Холлайа и Хара одновременно рассмеялись.
— В таком случае я знаю, когда его можно будет найти, заметила Холлайа. Она взглянула на Оливера — он внимательно слушал — и на умолкшую, но все еще очень сердитую Сью. Затем, взяв бразды правления в свои руки, она вернула разговор к той теме, которая ее интересовала.
— Вам так повезло с этим домом, Клеф, дорогая моя, многозначительно объявила она. — Я видела его в объемном изображении — позднее, — и он все еще оставался великолепным. Подумать только, какое удачное совпадение. Не желали бы вы аннулировать ваш договор, разумеется, за соответствующее вознаграждение? Скажем, за местечко на коронации…
— Нас ничем не купить, Холлайа, — весело оборвала ее Клеф, прижимая к груди красный футляр. Холлайа смерила ее холодным взглядом.
— Вы можете и передумать, дорогая моя, — сказала она. Еще есть время. Тогда свяжитесь со мной через мистера Вильсона, тем более что он сам здесь присутствует. Мы сняли комнаты выше по улице, в "Монтгомери хаус". Конечно, они не чета вашим, но тоже неплохи. Для вас, во всяком случае, сойдут.
Оливер не поверил собственным ушам. "Монтгомери хаус" считался самым роскошным отелем в городе. По сравнению с его древней развалюхой это был настоящий дворец. Нет, понять этих людей решительно невозможно. Все у них наоборот.

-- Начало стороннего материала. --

-- ==== Sys2Proof/Machine/HostOps.lean ====
section
/-! DEFINITION. What system software and the hub share (R317, R318, R346, R371): device tables at physical addresses, the
state of a context, undoing a speculation (R209), halts. -/

namespace Sys2Proof.Machine

/-! ## Device tables (R362) -/

/-- Read n bytes of a device table at a physical address (log entry 15). -/
def tableRead (s : State) (pa n : Nat) (k : List Byte → State → Out) : Out :=
  if keyOk pa && keyOk (pa + n - 1) then
    let r := s.take pa n
    k r.1 r.2
  else .fault (.noSuchMemory pa)

/-- The dword at an offset of a table entry. -/
def dword (bs : List Byte) (off : Nat) : Nat := ofBytes ((bs.drop off).take 8)

/-- STATE of a context as a number (R317). -/
def CState.code : CState → Nat
  | .free => 0 | .idle => 1 | .running => 2 | .saved => 3

/-- Give a context its STATE, and its descriptor with it (R317, R318). -/
def setCtxState (s : State) (cid : Nat) (st : CState) : State :=
  let pa := s.cfg.cdtab.toNat + 128 * cid + 72
  let s := s.onCtx cid (fun c => { c with st })
  if keyOk pa then s.put .none pa (bytesLE 8 st.code) else s

/-- STATE of a CID; one without a context is FREE (R317). -/
def ctxState (s : State) (cid : Nat) : CState := ((s.ctx? cid).map (·.st)).getD .free

/-- The gangs of a context that are placed. -/
def ctxGangs (s : State) (cid : Nat) : List Gang := s.gangs.filter (fun g => g.cid == cid)

/-- The end of a context's last gang makes it IDLE (R317); a launch with pending gangs still keeps a RUNNING one. A context all of whose
gangs system software has asked for is SAVED once they are (log entry 98). -/
def testIdle (s : State) (cid : Nat) : State :=
  match s.ctx? cid with
  | none => s
  | some c =>
    if !(ctxGangs s cid).isEmpty then s
    else if c.saved.isEmpty then
      let s := s.onCtx cid (fun c => { c with leaving := false })
      if c.st = .saved ∨ (c.st = .running ∧ !s.launches.any (fun l => l.cid == cid)) then setCtxState s cid .idle else s
    else if c.st = .running ∧ c.leaving then setCtxState (s.onCtx cid (fun c => { c with leaving := false })) cid .saved
    else s

/-- PRIO and WEIGHT as the descriptors have them now: they take effect at the curator's next round (R318). PART is read again for a
context that has saved gangs (R332). -/
def refreshDescs (s : State) : State :=
  { s with ctxs := s.ctxs.map (fun (c : Ctx) =>
    let pa := s.cfg.cdtab.toNat + 128 * c.cid + 0x40
    let d := s.get pa 8
    let part := if c.saved.isEmpty then c.desc.part else bits (s.get (pa - 8) 8) 0 48
    if keyOk pa && bits d 16 16 != 0 then { c with desc := { c.desc with prio := bits d 32 3, weight := bits d 16 16, part } } else c) }

/-! ## Undoing a speculation (R209, R210) -/

/-- The thread goes back to just after its fence and waits for it; what the undone instructions asked for, held stores and traps
among it, is dropped. A fence that has been rolled back has nothing more to undo. -/
def rollBack (s : State) (ref : TRef) : State :=
  match (s.thread? ref).bind (·.fence) with
  | none => s
  | some f =>
    if f.rolled then s
    else
      let s := { s with trapq := s.trapq.filter (fun x => !(x.ref == ref && x.spec)) }
      s.onThread ref (fun t =>
        { t with
          r := f.snap, wait := .fence, rb := true, board := [], rej := none, issues := t.issues - f.count
          mops := (t.mops.filter (fun m => m.id < f.upto)).map (fun (m : Mop) => { m with lrw := m.lrs })
          fence := some { f with count := 0, watch := [], hit := false, rolled := true } })

/-- The fence of a thread completes (R208, R209): what it covered is performed, held stores go on. -/
def finishFence (s : State) (ref : TRef) : State :=
  match s.thread? ref with
  | none => s
  | some t =>
    match t.fence with
    | none => s
    | some f =>
      let s := acquire (release s t.core t.cid f.scope) t.core t.cid f.scope
      s.onThread ref (fun t =>
        { t with
          fence := none, mops := t.mops.map (fun m => { m with held := false })
          wait := (if t.wait = .fence then .none else t.wait) })

/-! ## Halts (R346) -/

/-- The TYPE 6 event of a halted thread of a workgroup (R319, R346). -/
def haltEventOf (s : State) (t : Thread) (wgid : Nat) (bk : Bool) : State :=
  postEvent s t.cid 6 (t.slot * 2 ^ 41 + t.core * 2 ^ 32 + wgid)
    (t.r.pc.toNat / 4 * 4 + (if t.tmode then 1 else 0) + (if bk then 2 else 0))

/-- The TYPE 6 event of a halted thread on a core. -/
def haltEvent (s : State) (t : Thread) (bk : Bool) : State := haltEventOf s t (((s.wgOf t).map (·.wgid)).getD 0) bk

/-- Change the threads of a context's saved gangs. -/
def State.onSaved (s : State) (f : Thread → Thread) : State :=
  { s with ctxs := s.ctxs.map (fun (c : Ctx) => { c with saved := c.saved.map (fun (v : Saved) => { v with threads := v.threads.map f }) }) }

/-- Ask a thread to halt at its instruction boundary (R346). -/
def Thread.askHalt (t : Thread) : Thread := if t.exited || t.halted || (refWg t.ref).isNone then t else { t with haltReq := true }

/-- A saved thread that is asked to halt is at its boundary: it is halted where it is saved (R346). -/
def haltSaved (s : State) (ref : TRef) : State :=
  match s.ctxs.findSome? (fun c => c.saved.findSome? (fun v => (v.threads.find? (fun t => t.ref == ref)).map (fun t => (t, v)))) with
  | none => s
  | some (t, v) =>
    if !t.haltReq || t.exited then s
    else
      let wgid := ((v.wgs.find? (fun w => refWg ref == some w.id)).map (·.wgid)).getD 0
      haltEventOf (s.onSaved (fun x => if x.ref == ref then { x with halted := true, haltReq := false } else x)) t wgid false

/-- A thread halts (R346): a speculation is undone first (R210). -/
def haltThread (s : State) (ref : TRef) (bk : Bool) : State :=
  match s.thread? ref with
  | none => s
  | some t =>
    if t.exited || t.halted then s
    else
      let s := rollBack s ref
      let s := s.onThread ref (fun t => { t with halted := true, haltReq := false, bkpt := bk })
      match s.thread? ref with
      | some t => haltEvent s t bk
      | none => s

/-- Halt every launched thread of a context, saved ones too (R350). -/
def haltAll (s : State) (cid : Nat) : State :=
  let s := ((s.all.filter (fun t => t.cid == cid && !t.exited && (refWg t.ref).isSome && t.rest.isNone)).map (·.ref)).foldl
    (fun s r => haltThread s r false) s
  let s := s.onSaved (fun t => if t.cid == cid then t.askHalt else t)
  ((((s.ctx? cid).map (·.saved)).getD []).flatMap (fun v => v.threads.map (·.ref))).foldl haltSaved s

end Sys2Proof.Machine
end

Госпожа Холлайа величественно поплыла к ступенькам.
— Я была счастлива повидаться с вами, дорогая, — бросила она через плечо (у нее были отлично набитые искусственные плечи). — Всего хорошего. Передайте привет Омерайе и Клайе. Мистер Вильсон! — она кивком указала ему на дорожку. — Могу я сказать вам два слова?
Оливер проводил ее до шоссе. На полпути госпожа Холлайа остановилась и тронула его за руку.

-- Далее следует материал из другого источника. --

-- ==== Sys2Proof/Machine/TBarOps.lean ====
section
/-! DEFINITION. Transaction barriers (R237-R242): the object, its test after every update, and where it lies. -/

namespace Sys2Proof.Machine

/-- A transaction barrier (R238). -/
structure TBar where
  phase : Nat
  pendarr : Nat
  reload : Nat
  pendsec : Int
  poison : Bool
deriving DecidableEq, Repr

/-- Read a barrier from its 128 bits. -/
def TBar.ofNat (w : Nat) : TBar :=
  { phase := bits w 0 4, pendarr := bits w 4 16, reload := bits w 20 16, pendsec := (BitVec.ofNat 32 (bits w 36 32)).toInt,
    poison := bits w 68 1 == 1 }

/-- The 128 bits of a barrier; reserved bits are zero. -/
def TBar.toNat (b : TBar) : Nat :=
  b.phase + b.pendarr * 2 ^ 4 + b.reload * 2 ^ 20 + (BitVec.ofInt 32 b.pendsec).toNat * 2 ^ 36 + (if b.poison then 2 ^ 68 else 0)

/-- The test after an update (R238). -/
def TBar.test (b : TBar) : TBar :=
  if !b.poison && b.pendarr == 0 && b.pendsec == 0 then
    { b with phase := (b.phase + 1) % 16, pendarr := b.reload, pendsec := 0 }
  else b

/-- Update the barrier at a place and test it (R238). -/
def updateBar (s : State) (who : TRef) (key : Nat) (f : TBar → TBar) : State :=
  s.putN who key 16 (f (TBar.ofNat (s.get key 16))).test.toNat

/-- Where a thread's barrier lies, and its scope: workgroup in the thread's own allotment, else cluster (R239, R240). A
global address is one that the instruction does not accept: REASON 7 (log entry 20). -/
def barPlace (s : State) (t : Thread) (addr : W64) (kind : Nat) : Except TrapInfo (Nat × Nat) :=
  let a := addr.toNat
  if a % 32 ≠ 0 then .error (cALIGN, addr, info306 0 kind)
  else if !(inLocal a || inCluster a) then
    .error (cPROT, addr, info306 (if a < 72057594037927936 then 7 else 1) kind)
  else
    match (resolve s (s.wgOf t) t.core t.cid a 16 kind).1 with
    | .ok key =>
      let own : Bool := match s.wgOf t with
        | some w => scratchKey w.core w.base ≤ key && key < scratchKey w.core (w.base + w.size)
        | none => false
      .ok (key, if own then 1 else 3)
    | .prot r => .error (cPROT, addr, info306 r kind)
    | .absent | .memerr | .hole _ => .error (cPROT, addr, info306 1 kind)

/-- A barrier instruction of one word: REGION in region mode, after a pending fence, an earlier acquire and the thread's own accesses
to the barrier (R130, R205), at its barrier's place (R239). -/
def onBar (g : Guard) (addr : W64) (kind : Nat) (s : State) (k : Nat → Nat → TBar → Out) : Out :=
  guarded g 1 s
    (outside s (settled s (orTrap s (barPlace s s.cur addr kind) (fun p =>
      if blocked s.cur p.1 16 true then waitAt s .drain else k p.1 p.2 (TBar.ofNat (s.get p.1 16))))))

/-- TBPOISON at a barrier (R240, R305). -/
def tbPoison (s : State) (addr : W64) : Out := trap s cTBPOISON addr 0

/-- The count register of a TBAR (R240): 63 is the constant 1. -/
def tbCount (t : Thread) : TbCnt → W64
  | none => 1
  | some n => t.r.getX (Fin.castLE (by decide) n)

end Sys2Proof.Machine
end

— Я хочу дать вам совет, — сипло прошептала она. — Вы говорили, что ночуете в этом доме? Так рекомендую вам перебраться в другое место, молодой человек. И сделайте это сегодня же вечером.
Оливер занимался довольно-таки бессистемными поисками тайника, куда Сью упрятала серебряную коробочку, когда сверху, через лестничный пролет, до него донеслись первые звуки. Клеф закрыла дверь в свою комнату, но дом был очень старый; ему показалось даже, будто он видит, как странные звуки просачиваются сквозь ветхое дерево и пятном расплываются по потолку.

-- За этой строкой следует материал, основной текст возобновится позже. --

-- ==== Sys2Proof/Machine/Replica.lean ====
section
/-! DEFINITION. The RSUR instructions (R261-R271). -/

namespace Sys2Proof.Machine

/-- Threads of the sheaf that still issue with the selected one and whose guard holds (R266). -/
def sheafNext (s : State) (g : Guard) : List Thread :=
  s.sheaf.filterMap (fun r => (s.thread? r).bind (fun t => if t.r.holds g then some t else none))

/-- Their number. -/
def sheafRest (s : State) (g : Guard) : Nat := (sheafNext s g).length

/-- Has a thread of this sheaf already been made to wait for all of it (R266)? -/
def sheafHeld (s : State) : Bool :=
  s.threads.any (fun t => t.core == s.cur.core && t.picked && t.cid == s.cur.cid && t.r.pc == s.cur.r.pc && !t.exited && t.wait == .fence)

/-- May the whole sheaf issue its calls: no thread of it has a pending fence, and the restoration queue has an entry free for each
(R266)? -/
def sheafGoes (s : State) (g : Guard) (used : Nat) : Bool :=
  !sheafHeld s && (s.cur :: sheafNext s g).all (fun t => t.fence.isNone) && used + 1 + sheafRest s g ≤ Config.restEntries

/-- Restoration entries that a core holds or may yet make. -/
def restUse (c : Core) : Nat := c.restq.length + (c.evals.filter (fun e => !e.sonly)).length

/-- The queue entry of a call (R267). -/
def restEntry (s : State) (kind : RestKind) (t : Thread) (w region : Nat) (d : RDesc) (args : List W32) (resv : VReg) : RestEntry :=
  { uid := s.uid, upto := t.nmop, kind, caller := t.ref, w, cid := t.cid, region, args, xs := (List.range 8).map (fun i => t.r.getX (Fin.ofNat 64 i))
    resv := resv.val, resc := d.resc, call := s.uid, exactpc := BitVec.ofNat 64 d.exactpc, metric := d.metric
    qb := BitVec.ofNat 32 d.qb, floor := BitVec.ofNat 32 d.floor }

/-- A call that issues (R266): the result registers become pending; an exact entry, or an evaluation. -/
def callGo (s : State) (w : Wg) (mode region : Nat) (res : Resident) (argv resv : VReg) : State :=
  let s := sideOn s
  let t := s.cur
  let d := RDesc.ofBytes res.desc
  let args := t.r.range argv.val d.argc
  let call := s.uid
  let exact := mode = 1 ∨ d.kind = 0 ∨ (mode = 0 ∧ appliedState s t.core t.cid region = 2)
  let e := restEntry s .exact t w.id region d args resv
  let c := countOf s t.core t.cid region
  let s := s.onCore t.core (fun k => { k with store := res :: k.store.erase res })
  let s :=
    if exact then (bump s t.cid region 4).onCore t.core (fun k => { k with restq := k.restq ++ [e] })
    else
      let s := if mode = 0 then setCount s t.core t.cid region (c + 1) else s
      s.onCore t.core (fun k =>
        { k with evals := k.evals ++ [{ uid := call, upto := t.nmop, sonly := mode == 2, c := c.toNat, caller := t.ref, w := w.id, cid := t.cid, region,
                                        desc := res.desc, image := res.image, args, xs := e.xs, resv := resv.val, resc := d.resc, call }] })
  let s := { s with uid := s.uid + 1 }
  (s.onCur (fun t => { t with rpend := t.rpend ++ [{ call, resv := resv.val, resc := d.resc, failed := none }] })).adv 2

/-- RCALL with its mode (R266): ILLEGAL, then PAGE and MEMERR of the load; then the sheaf issues as one or waits as one. The caller's
earlier accesses come before the restoration thread's, which starts after them (R267). -/
def rcall (mode : Nat) (g : Guard) (region : Fin 1024) (argv resv : VReg) (argc resc : Fin 8) (s : State) : Out :=
  guarded g 2 s
    (outside s (settled s
      (match s.wgOf s.cur with
       | none => illegal8 s
       | some w =>
         let rs : Nat := ((s.lrecOf w).map (·.rslots)).getD 0
         let wrong (d : RDesc) : Bool := d.argc != argc.val + 1 || d.resc != resc.val + 1 || (mode == 2 && d.kind == 0)
         if mode ≠ 2 ∧ rs = 0 then illegal8 s
         else
           (match residentOf s s.cur.core s.cur.cid region.val with
            | none => withLoad s region.val wrong (fun _ _ _ s => waitAt s (.region region.val))
            | some res =>
              if wrong (RDesc.ofBytes res.desc) then illegal8 s
              else if !sheafGoes s g (restUse (s.core s.cur.core)) then waitAt s .fence
              else orderPoint s s.cur.core (fun s => .next (callGo s w mode region.val res argv resv))))))

/-- The restoration thread's results reach its caller (R269); a merge into a thread that has ended is discarded. -/
def merge (s : State) (e : RestEntry) (ye : List W32) : State :=
  match s.thread? e.caller with
  | none => s
  | some c =>
    if c.exited || !c.rpend.any (fun p => p.call == e.call) then s
    else
      let s := match e.kind with
        | .sample ys accepted =>
          let err := metricErr e.metric e.floor.toNat ys ye
          let v := Fmt.f64.dec err
          let s := if v.isNan then s else onAgg s e.cid e.region (fun a =>
            let sum := (Fmt.f64.round ((Fmt.f64.dec a.c[5].toNat).add v).1).1
            let top := if (Fmt.f64.dec a.c[6].toNat).lt v then err else a.c[6].toNat
            { a with c := (a.c.set 5 (BitVec.ofNat 64 sum)).set 6 (BitVec.ofNat 64 top) })
          if accepted && (v.isNan || (f32v e.qb.toNat).lt v) then { s with viol := s.viol ++ [(c.core, e.cid, e.region)] } else s
        | .exact | .fallback => s
      s.onThread e.caller (fun c =>
        { c.late (fun r => r.setRange e.resv ye) with rpend := c.rpend.filter (fun p => p.call != e.call) })

/-- The region number in an x register: bits [63:10] must be zero (R271). -/
def regionArg (x : W64) : Option Nat := if x.toNat < 1024 then some x.toNat else none

/-- A violation reaches the aggregator; the one that makes VIOLATIONS equal to THRESH disables the region (R272). -/
def countViolation (s : State) (cid region : Nat) : State :=
  let s := bump s cid region 3
  let thresh : Nat := match descVa s cid region with | some va => devNum s cid (va + 40) 4 | none => 0
  let count : Nat := ((aggOf s cid region).map (fun a => a.c[(3 : Fin 8)].toNat)).getD 0
  if thresh ≠ 0 ∧ count = thresh then disableRegion s cid region else s

/-- A core's counts of a region reach the aggregator (R271). -/
def sendCounts (s : State) (core cid region : Nat) : State :=
  let mine (v : Nat × Nat × Nat) : Bool := v.1 == core && v.2.1 == cid && v.2.2 == region
  (s.viol.filter mine).foldl (fun s v => countViolation s v.2.1 v.2.2) { s with viol := s.viol.filter (fun v => !mine v) }

/-- Bytes of the pinned images of a core. -/
def pinned (c : Core) : Nat := ((c.store.filter (·.pin)).map (fun r => r.image.length)).sum

/-- RCTL (R271): the operation is x[XB]; EVICT waits for the evaluations that use the image. -/
def rctl (g : Guard) (xa xb : XReg) (s : State) : Out :=
  guarded g 1 s
    (outside s
      (match regionArg (s.cur.r.getX xa) with
       | none => illegal8 s
       | some n =>
         let core := s.cur.core
         let cid := s.cur.cid
         let op := (s.cur.r.getX xb).toNat
         let mine (r : Resident) : Bool := r.cid == cid && r.region == n
         if op = 0 then
           if (s.core core).store.any (fun r => mine r && inUse (s.core core) r) then waitAt s .drain
           else .next (((sideOn s).onCore core (fun c => { c with store := c.store.filter (fun r => !mine r) })).adv 1)
         else if op = 1 then
           (match residentOf s core cid n with
            | some r =>
              if !r.pin && Config.pinBytes < pinned (s.core core) + r.image.length then illegal8 s
              else .next (((sideOn s).onCore core (fun c => { c with store := updFirst mine (fun r => { r with pin := true }) c.store })).adv 1)
            | none =>
              withLoad s n (fun _ => false) (fun d desc im s =>
                if Config.pinBytes < pinned (s.core core) + im.length then illegal8 s
                else if !storeRoom (s.core core) cid n im.length then waitAt s .drain
                else .next ((makeResident (sideOn s) core cid n d desc im true).adv 1)))
         else if op = 2 then
           .next (((sideOn s).onCore core (fun c => { c with store := updFirst mine (fun r => { r with pin := false }) c.store })).adv 1)
         else if op = 3 then .next ((writeBlock (sendCounts (sideOn s) core cid n) cid n).adv 1)
         else illegal8 s))

/-- RCTR's value, with what reading the descriptor and the block comes to; this core's counts go to the aggregator first (R271). -/
def rctr (s : State) (n idx : Nat) (k : W64 → State → Out) : Out :=
  let s := sendCounts s s.cur.core s.cur.cid n
  let t := s.cur
  match descVa s t.cid n with
  | none => illegal8 s
  | some va =>
    match engineRead s (s.wgOf t) t.core t.cid t.mops va 64 6 with
    | (.ok desc, s) =>
      let d := RDesc.ofBytes desc
      if !(d.state == 1 || d.state == 2) then illegal8 s
      else
        (match aggOf s t.cid n with
          | some a => k (a.c[(Fin.ofNat 8 idx)]) s
          | none =>
            (match engineRead s (s.wgOf t) t.core t.cid t.mops d.ctrs 64 6 with
              | (.ok _, s) =>
                let s := takeUp s t.cid n d.ctrs d.state
                k (((aggOf s t.cid n).map (fun a => a.c[(Fin.ofNat 8 idx)])).getD 0) s
              | (r, s) => loadTrap s (.rd r)))
    | (r, s) => loadTrap s (.rd r)

/-- RINFO's value (R271). -/
def rinfoValue (s : State) (t : Thread) (n : Nat) : W64 :=
  let c := s.core t.core
  let res := residentOf s t.core t.cid n
  let running := (s.all.filter (fun x => x.core == t.core && (x.rest.map (fun e => e.cid == t.cid && e.region == n)).getD false)).length
  let queued := (c.restq.filter (fun e => e.cid == t.cid && e.region == n)).length
  BitVec.ofNat 64
    ((countOf s t.core t.cid n).toNat * 2 ^ 32 + (queued + running) % 65536 * 2 ^ 16
      + (if (res.map (·.pin)).getD false then 8 else 0) + (if res.isSome then 4 else 0) + appliedState s t.core t.cid n % 4)

/-- RCALL (R266). -/
def execRcall (g : Guard) (region : Fin 1024) (argv resv : VReg) (argc resc : Fin 8) (s : State) : Out :=
  rcall 0 g region argv resv argc resc s

/-- RCALL.exact (R266). -/
def execRcallExact (g : Guard) (region : Fin 1024) (argv resv : VReg) (argc resc : Fin 8) (s : State) : Out :=
  rcall 1 g region argv resv argc resc s

/-- RCALL.sonly (R266). -/
def execRcallSonly (g : Guard) (region : Fin 1024) (argv resv : VReg) (argc resc : Fin 8) (s : State) : Out :=
  rcall 2 g region argv resv argc resc s

/-- RRET ends the restoration thread and merges (R269). -/
def execRret (g : Guard) (s : State) : Out :=
  guarded g 1 s
    (match s.cur.rest with
     | none => illegal8 s
     | some e => drained s (.next (merge { s with cur := Thread.idle } e (s.cur.r.range 0 e.resc))))

/-- RLOAD takes the load's traps and does not wait (R262, R271). -/
def execRload (g : Guard) (xb : XReg) (s : State) : Out :=
  guarded g 1 s
    (outside s
      (match regionArg (s.cur.r.getX xb) with
       | none => illegal8 s
       | some n =>
         (match residentOf s s.cur.core s.cur.cid n with
          | some _ => .next ((sideOn s).adv 1)
          | none =>
            withLoad s n (fun _ => false) (fun d desc im s =>
              .next ((if storeRoom (s.core s.cur.core) s.cur.cid n im.length then
                makeResident (sideOn s) s.cur.core s.cur.cid n d desc im false else sideOn s).adv 1)))))

/-- RCTL EVICT: x[XB] is 0 (R271). -/
def execRctlEvict (g : Guard) (xa xb : XReg) (s : State) : Out :=
  rctl g xa xb s

/-- RCTL PIN: x[XB] is 1 (R271). -/
def execRctlPin (g : Guard) (xa xb : XReg) (s : State) : Out :=
  rctl g xa xb s

/-- RCTL UNPIN: x[XB] is 2 (R271). -/
def execRctlUnpin (g : Guard) (xa xb : XReg) (s : State) : Out :=
  rctl g xa xb s

/-- RCTL FLUSH: x[XB] is 3 (R271). -/
def execRctlFlush (g : Guard) (xa xb : XReg) (s : State) : Out :=
  rctl g xa xb s

/-- RCTR (R271). -/
def execRctr (g : Guard) (xa xb : XReg) (s : State) : Out :=
  guarded g 1 s
    (let x := (s.cur.r.getX xb).toNat
     if bits x 10 6 ≠ 0 ∨ bits x 19 45 ≠ 0 then illegal8 s
     else
       acquired s
         (match s.cur.rej with
          | some a => trap s cPAGE a (info306 0 6)
          | none => rctr s (bits x 0 10) (bits x 16 3) (fun v s => .next (s.onRegs (fun r => (r.setX xa v).adv 1)))))

/-- RINFO (R271). -/
def execRinfo (g : Guard) (xa xb : XReg) (s : State) : Out :=
  guarded g 1 s
    (match regionArg (s.cur.r.getX xb) with
     | none => illegal8 s
     | some n => .next (s.onRegs (fun r => (r.setX xa (rinfoValue s s.cur n)).adv 1)))

end Sys2Proof.Machine
end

Это была музыка — в известном смысле. И в то же время нечто неизмеримо большее, чем музыка. Звук ее внушал ужас. Она рассказывала о страшном бедствии и о человеке перед лицом этого бедствия. В ней было все — от истерики до смертной тоски, от дикой, неразумной радости до обдуманного смирения.
Бедствие было единственным в своем роде. Музыка не стремилась объять все скорби рода человеческого, но крупным планом выделила одну; эта тема развивалась до бесконечности. Основные созвучия Оливер распознал довольно быстро. Именно в них было существо музыки; нет, не музыки, а того грандиозного, страшного, что впилось в мозг Оливера с первыми услышанными звуками.
Но только он поднял голову, чтобы прислушаться, как музыка утратила всякий смысл, превратилась в беспорядочный набор звуков. Попытка понять ее безнадежно размыла в сознании все контуры музыкального рисунка, он больше не смог вернуть того первого мгновения интуитивного восприятия.
Едва ли понимая, что делает, он, как во сне, поднялся наверх, рывком отворил дверь в комнату Клеф и заглянул внутрь.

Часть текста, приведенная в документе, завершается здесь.